Carlos believes that at some point, a similar destiny may await Kaepernick, who recently accepted a settlement in his anti-collusion lawsuit against the NFL.

“I think he did it for the same reason Tommie and I did it,” Carlos said. “For his children and for individuals who come after him. Maybe someday people will realize that.”

Of course, Kaepernick’s situation is quite different from Carlos’. Despite being kept off the football field for the past two years, Kaepernick did earn $14 million in his last NFL season and has since scored an endorsement deal with Nike. The terms of the settlement with the NFL were not released but is safe to assume there were monetary considerations, which has led some to criticize Kaepernick as a sellout who abandoned his principles for some NFL cash.

“Anyone who thinks that hasn’t really thought the situation through,” Carlos said. “All those years that he sat out no one was concerned about the millions of dollars he was losing. Nobody was worried about the sacrifice he was making. So now it’s not right to criticize him for settling the lawsuit.”

One bit of advice Carlos did give Kaepernick was one that the former San Francisco 49ers quarterback may not have wanted to hear.

“I told him that if he was going to stick to his principles, to not even consider going back to football,” Carlos said. “He had his hopes and prayers that he was going to play again, but I told him that once he was out, it was going to be very difficult to get back in. And if they did let him back in, it would only be to crush his ego, to show him that he’s not good enough anymore.”

With the settlement, Kaepernick is now free to pursue a return to the league, but at 31 years old and with two years of inactivity behind him, the chances of a successful return are probably slim.

“I told him that once he was out, it was going to be very difficult to get back in. And if they did let him back in, it would only be to crush his ego.”

“I don’t think that was crystal-clear in his mind when he made this decision,” Carlos said. “I don’t think he realized how when you make a statement like he did, it spills over into far greater than yourself.

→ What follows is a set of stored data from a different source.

-- ==== Sys2Proof/Machine/Operands.lean ====
section
/-! DEFINITION. Operand forms: the fields of a command word (R61), the formats (R64), the operand slices (R62),
the register select (R63) and the assembly of a result into response data (R71). -/

namespace Sys2Proof.Machine

/-- OP = w[15:11] (R61). -/
def opField (w : CmdWord) : BitVec 5 := w.extractLsb' 11 5

/-- KS = bit 10 of the word (R61). -/
def ksField (w : CmdWord) : Bool := w.getLsbD 10

/-- DATA = w[9:0] (R61). -/
def dataField (w : CmdWord) : Data := w.extractLsb' 0 10

/-- The word with the given fields: `OP ++ KS ++ DATA` (R61). -/
def wordOf (op : BitVec 5) (ks : Bool) (data : Data) : CmdWord := op ++ BitVec.ofBool ks ++ data

/-- The 4-bit operand DATA[3:0] of formats D4 and S4 (R64). -/
def operand4 (d : Data) : BitVec 4 := d.extractLsb' 0 4

/-- The 8-bit operand DATA[7:0] of formats D8 and S8 (R64). -/
def operand8 (d : Data) : BitVec 8 := d.extractLsb' 0 8

/-- The register KS names: 0 is K1, 1 is K2 (R61, R63). -/
def selOfKs : Bool → SubkeySel
  | false => .k1
  | true => .k2

/-- The KS bit that names a register (R63, R73). -/
def ksOfSel : SubkeySel → Bool
  | .k1 => false
  | .k2 => true

/-- `zext_10`: an operand or a result of any width up to 10, widened with zeros (R71, R73). -/
def zext10 {n : Nat} (v : BitVec n) : Data := v.setWidth 10

/-- The format of each command (R64, R65). -/
def formatOf : Mnemonic → Format
  | .keyclr => .d0
  | .pep | .pp4 => .d4
  | .enc | .dec | .pip | .pipi | .psw | .sbox => .d8
  | .keyld | .pp10 | .pls | .pp8 => .d10
  | .skrd => .s0
  | .frnd => .s4
  | .skld | .fstep => .s8

/-- Whether the format uses KS; in the others KS must be 0 (R63, R64). -/
def usesKs : Format → Bool
  | .d0 | .d4 | .d8 | .d10 => false
  | .s0 | .s4 | .s8 => true

/-- The operand's width in bits (R64). -/
def operandWidth : Format → Nat
  | .d0 | .s0 => 0
  | .d4 | .s4 => 4
  | .d8 | .s8 => 8
  | .d10 => 10

/-- The line of assembly an instruction prints as: the operand from the used low bits only (R73). -/
def lineOf : Instr → AsmLine
  | .keyld v => ⟨.keyld, none, some v.toNat⟩
  | .skld sel v => ⟨.skld, some sel, some v.toNat⟩
  | .keyclr => ⟨.keyclr, none, none⟩
  | .skrd sel => ⟨.skrd, some sel, none⟩
  | .enc v => ⟨.enc, none, some v.toNat⟩
  | .dec v => ⟨.dec, none, some v.toNat⟩
  | .pip v => ⟨.pip, none, some v.toNat⟩
  | .pipi v => ⟨.pipi, none, some v.toNat⟩
  | .pp10 v => ⟨.pp10, none, some v.toNat⟩
  | .pls v => ⟨.pls, none, some v.toNat⟩
  | .pp8 v => ⟨.pp8, none, some v.toNat⟩
  | .pep v => ⟨.pep, none, some v.toNat⟩
  | .pp4 v => ⟨.pp4, none, some v.toNat⟩
  | .psw v => ⟨.psw, none, some v.toNat⟩
  | .sbox v => ⟨.sbox, none, some v.toNat⟩
  | .frnd sel v => ⟨.frnd, some sel, some v.toNat⟩
  | .fstep sel v => ⟨.fstep, some sel, some v.toNat⟩

end Sys2Proof.Machine
end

It affects everyone around you.”

Carlos said that after the protest, he and Smith found themselves pariahs in the world of track and field, despite their athletic dominance. They found that long-time friends on the Olympic team avoided them. Much the same way most NFL players refused to join Kaepernick in his protest against police brutality, no one wanted to share the taint of being a “troublemaker” with Carlos and Smith.

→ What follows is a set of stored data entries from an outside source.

/-! Faults (60_exceptions.md) -/

/-- R66, R202: a word whose OP is one of the 15 reserved values faults with ILLEGAL_OPCODE, whatever KS and DATA hold,
the all-zeros and the all-ones word among them (R68). -/
def Obligations.ReservedOpcodeFaults : Prop :=
  (∀ (s : State) (w : CmdWord) (rest : List HostEvent), s.fault = false → s.pending = .command w :: rest →
    w.extractLsb' 11 5 ∈
      [0x00#5, 0x05#5, 0x06#5, 0x07#5, 0x0A#5, 0x0B#5, 0x0C#5, 0x0D#5, 0x0E#5, 0x0F#5, 0x1B#5, 0x1C#5, 0x1D#5, 0x1E#5,
       0x1F#5] →
    step s = .next { k1 := 0x00#8, k2 := 0x00#8, v1 := false, v2 := false, fault := true, cause := 1#3,
                     pending := rest, responses := s.responses ++ [⟨true, 1#10⟩] }) ∧
  (0x0000#16).extractLsb' 11 5 = 0x00#5 ∧ (0xFFFF#16).extractLsb' 11 5 = 0x1F#5

/-- R67: a command whose OP is assigned with a D format and whose KS is 1 faults with RESERVED_FIELD, whatever DATA and
the valid bits hold. -/
def Obligations.ReservedFieldFaults : Prop :=
  ∀ (s : State) (w : CmdWord) (rest : List HostEvent), s.fault = false → s.pending = .command w :: rest →
    w.extractLsb' 11 5 ∈
      [0x01#5, 0x03#5, 0x08#5, 0x09#5, 0x10#5, 0x11#5, 0x12#5, 0x13#5, 0x14#5, 0x15#5, 0x16#5, 0x17#5, 0x18#5] →
    w.getLsbD 10 = true →
    step s = .next { k1 := 0x00#8, k2 := 0x00#8, v1 := false, v2 := false, fault := true, cause := 2#3,
                     pending := rest, responses := s.responses ++ [⟨true, 2#10⟩] }

/-- R201: a command that would use a subkey register whose valid bit is 0 faults with SUBKEY_INVALID and computes
nothing: ENC and DEC when either valid bit is 0, SKRD, FRND and FSTEP when the selected one is. -/
def Obligations.InvalidSubkeyFaults : Prop :=
  ∀ s : State, s.fault = false →
    (∀ i : Instr,
      (((∃ b, i = .enc b ∨ i = .dec b) ∧ (s.v1 = false ∨ s.v2 = false)) ∨
       ((i = .skrd .k1 ∨ (∃ r, i = .frnd .k1 r) ∨ ∃ b, i = .fstep .k1 b) ∧ s.v1 = false) ∨
       ((i = .skrd .k2 ∨ (∃ r, i = .frnd .k2 r) ∨ ∃ b, i = .fstep .k2 b) ∧ s.v2 = false)) →
      exec i s = .next { s with k1 := 0x00#8, k2 := 0x00#8, v1 := false, v2 := false, fault := true, cause := 3#3,
                                responses := s.responses ++ [⟨true, 3#10⟩] })

/-- R205, R70: the fault a command raises is the first that applies of ILLEGAL_OPCODE, RESERVED_FIELD and
SUBKEY_INVALID, and it raises none when none applies. -/
def Obligations.FirstApplicableFaultIsRaised : Prop :=
  ∀ (s : State) (w : CmdWord) (rest : List HostEvent), s.fault = false → s.pending = .command w :: rest →
    ∃ t, step s = .next t ∧
      (if w.extractLsb' 11 5 ∈
          [0x00#5, 0x05#5, 0x06#5, 0x07#5, 0x0A#5, 0x0B#5, 0x0C#5, 0x0D#5, 0x0E#5, 0x0F#5, 0x1B#5, 0x1C#5, 0x1D#5,
           0x1E#5, 0x1F#5] then t.fault = true ∧ t.cause = 1#3
       else if w.extractLsb' 11 5 ∉ [0x02#5, 0x04#5, 0x19#5, 0x1A#5] ∧ w.getLsbD 10 = true then
         t.fault = true ∧ t.cause = 2#3
       else if (w.extractLsb' 11 5 ∈ [0x08#5, 0x09#5] ∧ (s.v1 = false ∨ s.v2 = false)) ∨
          (w.extractLsb' 11 5 ∈ [0x04#5, 0x19#5, 0x1A#5] ∧ (if w.getLsbD 10 then s.v2 else s.v1) = false) then
         t.fault = true ∧ t.cause = 3#3
       else t.fault = false ∧ t.cause = s.cause)

/-- R204: fault entry is the whole effect of a faulting command, whichever command it is and whichever of the three
codes it has: the key material destroyed, FAULT and CAUSE written, the code in the response, nothing else changed. -/
def Obligations.FaultEntryIsWholeEffect : Prop :=
  ∀ (s t : State) (w : CmdWord) (rest : List HostEvent), s.fault = false → s.pending = .command w :: rest →
    step s = .next t → t.fault = true →
    ∃ code ∈ [1#3, 2#3, 3#3],
      t = { k1 := 0x00#8, k2 := 0x00#8, v1 := false, v2 := false, fault := true, cause := code,
            pending := rest, responses := s.responses ++ [⟨true, code.setWidth 10⟩] }

/-- R206: while FAULT is 1 every accepted command, whatever its word, changes no register and responds with error and
the recorded first cause; SR then reads `0b1ccc0000`. -/
def Obligations.FaultedStateRefusesEveryCommand : Prop :=
  (∀ (s : State) (w : CmdWord) (rest : List HostEvent), s.fault = true → s.pending = .command w :: rest →
    step s = .next { s with pending := rest, responses := s.responses ++ [⟨true, s.cause.setWidth 10⟩] }) ∧
  ∀ s : State, s.Inv → s.fault = true → s.sr = 0b1#1 ++ s.cause ++ 0b0000#4

/-- R25, R208: FAULT, once set, and CAUSE with it, change only by reset. -/
def Obligations.OnlyResetClearsFault : Prop :=
  ∀ s t : State, step s = .next t → s.fault = true → (¬ ∃ rest, s.pending = .reset :: rest) →
    t.fault = true ∧ t.cause = s.cause

/-! Frames and what each command does -/

/-- The frame of every command that completes without a fault (R21, R23, R33, R51): it leaves FAULT, CAUSE and the
host's list alone and adds one response with error bit 0; only KEYLD, SKLD and KEYCLR change a subkey register or a
valid bit, and SKLD only those of the register it selects. -/
def Obligations.FrameOfCompletedCommands : Prop :=
  ∀ (i : Instr) (s t : State), s.fault = false → exec i s = .next t → t.fault = false →
    t.pending = s.pending ∧ t.cause = s.cause ∧
    (∃ d, t.responses = s.responses ++ [⟨false, d⟩]) ∧
    (i.mnemonic ∉ [.keyld, .skld, .keyclr] → s.SameRegisters t) ∧
    (∀ v, i = .skld .k1 v → t.k2 = s.k2 ∧ t.v2 = s.v2) ∧
    (∀ v, i = .skld .k2 v → t.k1 = s.k1 ∧ t.v1 = s.v1)

/-- KEYLD loads the two subkeys of the schedule, as bits of the master key (R152), sets both valid bits and responds
with no data (R153). -/
def Obligations.KeyldLoadsBothSubkeys : Prop :=
  ∀ (k : MasterKey) (s : State), s.fault = false →
    exec (.keyld k) s = .next { s with
      k1 := BitVec.ofBool k[9] ++ BitVec.ofBool k[3] ++ BitVec.ofBool k[1] ++ BitVec.ofBool k[6] ++
            BitVec.ofBool k[2] ++ BitVec.ofBool k[7] ++ BitVec.ofBool k[0] ++ BitVec.ofBool k[4],
      k2 := BitVec.ofBool k[1] ++ BitVec.ofBool k[6] ++ BitVec.ofBool k[2] ++ BitVec.ofBool k[7] ++
            BitVec.ofBool k[4] ++ BitVec.ofBool k[5] ++ BitVec.ofBool k[9] ++ BitVec.ofBool k[0],
      v1 := true, v2 := true, responses := s.responses ++ [⟨false, 0#10⟩] }

/-- SKLD loads the selected subkey register and sets its valid bit; the other register and its valid bit are untouched
(R155). -/
def Obligations.SkldLoadsSelectedSubkey : Prop :=
  ∀ (v : Subkey) (s : State), s.fault = false →
    exec (.skld .k1 v) s = .next { s with k1 := v, v1 := true, responses := s.responses ++ [⟨false, 0#10⟩] } ∧
    exec (.skld .k2 v) s = .next { s with k2 := v, v2 := true, responses := s.responses ++ [⟨false, 0#10⟩] }

/-- KEYCLR clears both subkey registers and both valid bits (R159). -/
def Obligations.KeyclrClearsBothSubkeys : Prop :=
  ∀ s : State, s.fault = false →
    exec .keyclr s = .next { s with k1 := 0x00#8, k2 := 0x00#8, v1 := false, v2 := false,
                                    responses := s.responses ++ [⟨false, 0#10⟩] }

/-- SKRD responds with the selected subkey, zero-extended, and changes nothing; only the selected register need be
valid (R157). -/
def Obligations.SkrdRespondsSelectedSubkey : Prop :=
  ∀ s : State, s.fault = false →
    (s.v1 = true → exec (.skrd .k1) s = .next { s with responses := s.responses ++ [⟨false, 0b00#2 ++ s.k1⟩] }) ∧
    (s.v2 = true → exec (.skrd .k2) s = .next { s with responses := s.responses ++ [⟨false, 0b00#2 ++ s.k2⟩] })

/-- ENC responds with the block encrypted with K1 first and K2 second, step by step as R170 has it, and changes nothing
(R173, R174). -/
def Obligations.EncRespondsCiphertext : Prop :=
  ∀ (b : Block) (s : State), s.fault = false → s.v1 = true → s.v2 = true →
    exec (.enc b) s = .next { s with
      responses := s.responses ++ [⟨false, 0b00#2 ++ ipi (feistel (sw (feistel (ip b) s.k1)) s.k2)⟩] }

/-- DEC responds with the same computation with the two subkeys exchanged, and changes nothing; the registers are not
exchanged (R171, R175). -/
def Obligations.DecRespondsPlaintext : Prop :=
  ∀ (b : Block) (s : State), s.fault = false → s.v1 = true → s.v2 = true →
    exec (.dec b) s = .next { s with
      responses := s.responses ++ [⟨false, 0b00#2 ++ ipi (feistel (sw (feistel (ip b) s.k2)) s.k1)⟩] }

/-- PIP, PIPI and PSW respond with the bits of the operand as R101, R102 and R108 write them out; no subkey is needed
and nothing changes (R112, R113, R119). -/
def Obligations.BlockPermutationCommands : Prop :=
  ∀ (v : Block) (s : State), s.fault = false →
    exec (.pip v) s = .next { s with responses := s.responses ++ [⟨false, 0b00#2 ++
      (BitVec.ofBool v[6] ++ BitVec.ofBool v[2] ++ BitVec.ofBool v[5] ++ BitVec.ofBool v[7] ++
       BitVec.ofBool v[4] ++ BitVec.ofBool v[0] ++ BitVec.ofBool v[3] ++ BitVec.ofBool v[1])⟩] } ∧
    exec (.pipi v) s = .next { s with responses := s.responses ++ [⟨false, 0b00#2 ++
      (BitVec.ofBool v[4] ++ BitVec.ofBool v[7] ++ BitVec.ofBool v[5] ++ BitVec.ofBool v[3] ++
       BitVec.ofBool v[1] ++ BitVec.ofBool v[6] ++ BitVec.ofBool v[0] ++ BitVec.ofBool v[2])⟩] } ∧
    exec (.psw v) s = .next { s with responses := s.responses ++ [⟨false, 0b00#2 ++
      (v.extractLsb' 0 4 ++ v.extractLsb' 4 4)⟩] }

/-- PP10, PLS and PP8 respond with the bits of the operand as R103, R104 and R105 write them out; no subkey is needed
and nothing changes (R114, R115, R116). -/
def Obligations.KeyPermutationCommands : Prop :=
  ∀ (v : BitVec 10) (s : State), s.fault = false →
    exec (.pp10 v) s = .next { s with responses := s.responses ++ [⟨false,
      BitVec.ofBool v[7] ++ BitVec.ofBool v[5] ++ BitVec.ofBool v[8] ++ BitVec.ofBool v[3] ++ BitVec.ofBool v[6] ++
      BitVec.ofBool v[0] ++ BitVec.ofBool v[9] ++ BitVec.ofBool v[1] ++ BitVec.ofBool v[2] ++ BitVec.ofBool v[4]⟩] } ∧
    exec (.pls v) s = .next { s with responses := s.responses ++ [⟨false,
      v.extractLsb' 5 4 ++ BitVec.ofBool v[9] ++ (v.extractLsb' 0 4 ++ BitVec.ofBool v[4])⟩] } ∧
    exec (.pp8 v) s = .next { s with responses := s.responses ++ [⟨false, 0b00#2 ++
      (BitVec.ofBool v[4] ++ BitVec.ofBool v[7] ++ BitVec.ofBool v[3] ++ BitVec.ofBool v[6] ++
       BitVec.ofBool v[2] ++ BitVec.ofBool v[5] ++ BitVec.ofBool v[0] ++ BitVec.ofBool v[1])⟩] }

/-- PEP and PP4 respond with the bits of the operand as R106 and R107 write them out; no subkey is needed and nothing
changes (R117, R118). -/
def Obligations.RoundPermutationCommands : Prop :=
  ∀ (v : Half) (s : State), s.fault = false →
    exec (.pep v) s = .next { s with responses := s.responses ++ [⟨false, 0b00#2 ++
      (BitVec.ofBool v[0] ++ BitVec.ofBool v[3] ++ BitVec.ofBool v[2] ++ BitVec.ofBool v[1] ++
       BitVec.ofBool v[2] ++ BitVec.ofBool v[1] ++ BitVec.ofBool v[0] ++ BitVec.ofBool v[3])⟩] } ∧
    exec (.pp4 v) s = .next { s with responses := s.responses ++ [⟨false, 0b000000#6 ++
      (BitVec.ofBool v[2] ++ BitVec.ofBool v[0] ++ BitVec.ofBool v[1] ++ BitVec.ofBool v[3])⟩] }

/-- SBOX responds with `s0(x[7:4]) ++ s1(x[3:0])`, s0 and s1 as the table of R135 lists them; no subkey is needed and
nothing changes (R134). The contents are the source's literals (log entry 7). -/
def Obligations.SboxRespondsByGroup : Prop :=
  ∀ (x : BitVec 8) (s : State) (s0 s1 : BitVec 2), s.fault = false →
    [1#2, 3#2, 0#2, 2#2, 3#2, 1#2, 2#2, 0#2, 0#2, 3#2, 2#2, 1#2, 1#2, 3#2, 3#2, 1#2][(x.extractLsb' 4 4).toNat]?
      = some s0 →
    [1#2, 2#2, 1#2, 0#2, 2#2, 1#2, 3#2, 3#2, 3#2, 2#2, 0#2, 1#2, 1#2, 0#2, 0#2, 3#2][(x.extractLsb' 0 4).toNat]?
      = some s1 →
    exec (.sbox x) s = .next { s with responses := s.responses ++ [⟨false, 0b000000#6 ++ (s0 ++ s1)⟩] }

/-- FRND responds with `P4(SBox(EP(R) ^ K))` of the selected subkey and changes nothing; only the selected register
need be valid (R140, R142). -/
def Obligations.FrndRespondsRoundFunction : Prop :=
  ∀ (r : Half) (s : State), s.fault = false →
    (s.v1 = true → exec (.frnd .k1 r) s = .next { s with
      responses := s.responses ++ [⟨false, 0b000000#6 ++ p4 (sbox (ep r ^^^ s.k1))⟩] }) ∧
    (s.v2 = true → exec (.frnd .k2 r) s = .next { s with
      responses := s.responses ++ [⟨false, 0b000000#6 ++ p4 (sbox (ep r ^^^ s.k2))⟩] })

/-- FSTEP responds with `(L ^ F(R, K)) ++ R` of the selected subkey and changes nothing; only the selected register need
be valid (R143, R145). -/
def Obligations.FstepRespondsFeistelStep : Prop :=
  ∀ (b : Block) (s : State), s.fault = false →
    (s.v1 = true → exec (.fstep .k1 b) s = .next { s with
      responses := s.responses ++
        [⟨false, 0b00#2 ++ ((b.extractLsb' 4 4 ^^^ roundF (b.extractLsb' 0 4) s.k1) ++ b.extractLsb' 0 4)⟩] }) ∧
    (s.v2 = true → exec (.fstep .k2 b) s = .next { s with
      responses := s.responses ++
        [⟨false, 0b00#2 ++ ((b.extractLsb' 4 4 ^^^ roundF (b.extractLsb' 0 4) s.k2) ++ b.extractLsb' 0 4)⟩] })

/-! Laws of the permutation unit and the S-boxes -/

/-- R110: IPI and IP are inverse to each other; SW is its own inverse; five LS are the identity and two are the table
`[3,4,0,1,2,8,9,5,6,7]`; IP, IPI, P10, LS, P4 and SW are bijections, P8 is not injective and EP not surjective, its
result repeating bits; every table takes zero to zero and all ones to all ones. -/
def Obligations.PermutationTableLaws : Prop :=
  (∀ v : Block, ipi (ip v) = v ∧ ip (ipi v) = v) ∧
  (∀ v : Block, sw (sw v) = v) ∧
  (∀ v : BitVec 10, ls (ls (ls (ls (ls v)))) = v ∧ ls (ls v) = permute v #v[3, 4, 0, 1, 2, 8, 9, 5, 6, 7]) ∧
  (Function.Bijective ip ∧ Function.Bijective ipi ∧ Function.Bijective p10 ∧ Function.Bijective ls ∧
    Function.Bijective p4 ∧ Function.Bijective sw) ∧
  ¬ Function.Injective p8 ∧ ¬ Function.Surjective ep ∧
  (∀ v : Half, (ep v)[1] = (ep v)[7] ∧ (ep v)[2] = (ep v)[4] ∧ (ep v)[3] = (ep v)[5] ∧ (ep v)[0] = (ep v)[6]) ∧
  (∀ (win m : Nat) (t : PermTable win m),
    permute (0#win) t = 0#m ∧ permute (BitVec.allOnes win) t = BitVec.allOnes m)

/-- R111: `permute` distributes over exclusive or, for every table. -/
def Obligations.PermuteDistributesOverXor : Prop :=
  ∀ (win m : Nat) (t : PermTable win m) (a b : BitVec win), permute (a ^^^ b) t = permute a t ^^^ permute b t

/-- R47: the flattened contents of the two S-boxes, at address `row ++ col`. -/
def Obligations.FlattenedSboxContents : Prop :=
  ∀ row col : BitVec 2,
    [1#2, 0#2, 3#2, 2#2, 3#2, 2#2, 1#2, 0#2, 0#2, 2#2, 1#2, 3#2, 3#2, 1#2, 3#2, 1#2][(row ++ col).toNat]?
      = some (tableRead s0Table row col) ∧
    [1#2, 1#2, 2#2, 3#2, 2#2, 0#2, 1#2, 3#2, 3#2, 0#2, 1#2, 0#2, 2#2, 1#2, 0#2, 3#2][(row ++ col).toNat]?
      = some (tableRead s1Table row col)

“It hurt at first but you can’t hold a vendetta against people who walk away. Instead, you have to try to understand why they walked away,” Carlos said. “It took me awhile to understand it wasn’t personal, it wasn’t because they didn’t like or respect me. It was the fear of reprisals. They saw what was happening to me and my family and they didn’t want that to happen to them.”

Over the years, Carlos has reconnected with Foreman, who made a stir of his own by parading around the ring waving a tiny American flag after winning his gold medal bout, a move some thought was in answer to Carlos and Smith’s protest.

“George is my best buddy in the world,” Carlos said. “Pappy Gault (the U.S. Olympic Boxing Coach) stuck that flag in his hand and told him to wave it. That made George a star and he thanks me for it to this day.”

Carlos said he and Kaepernick have not spoken since he settled the lawsuit two weeks ago – “He’s a kind of reclusive type of guy,” – but said that the next time one of them picks up the phone, he will have some advice for the exiled QB.

“This thing is your train and you’ve got to drive it,” he said, referring to the need for Kaepernick to keep up the fight. “Now that you’ve proved your point, you can’t go dormant. Now’s the time to turn the volume up.”

The same way he and Smith raised their fists while the world was watching, John Carlos believes Colin Kaepernick must raise his voice while the world is listening.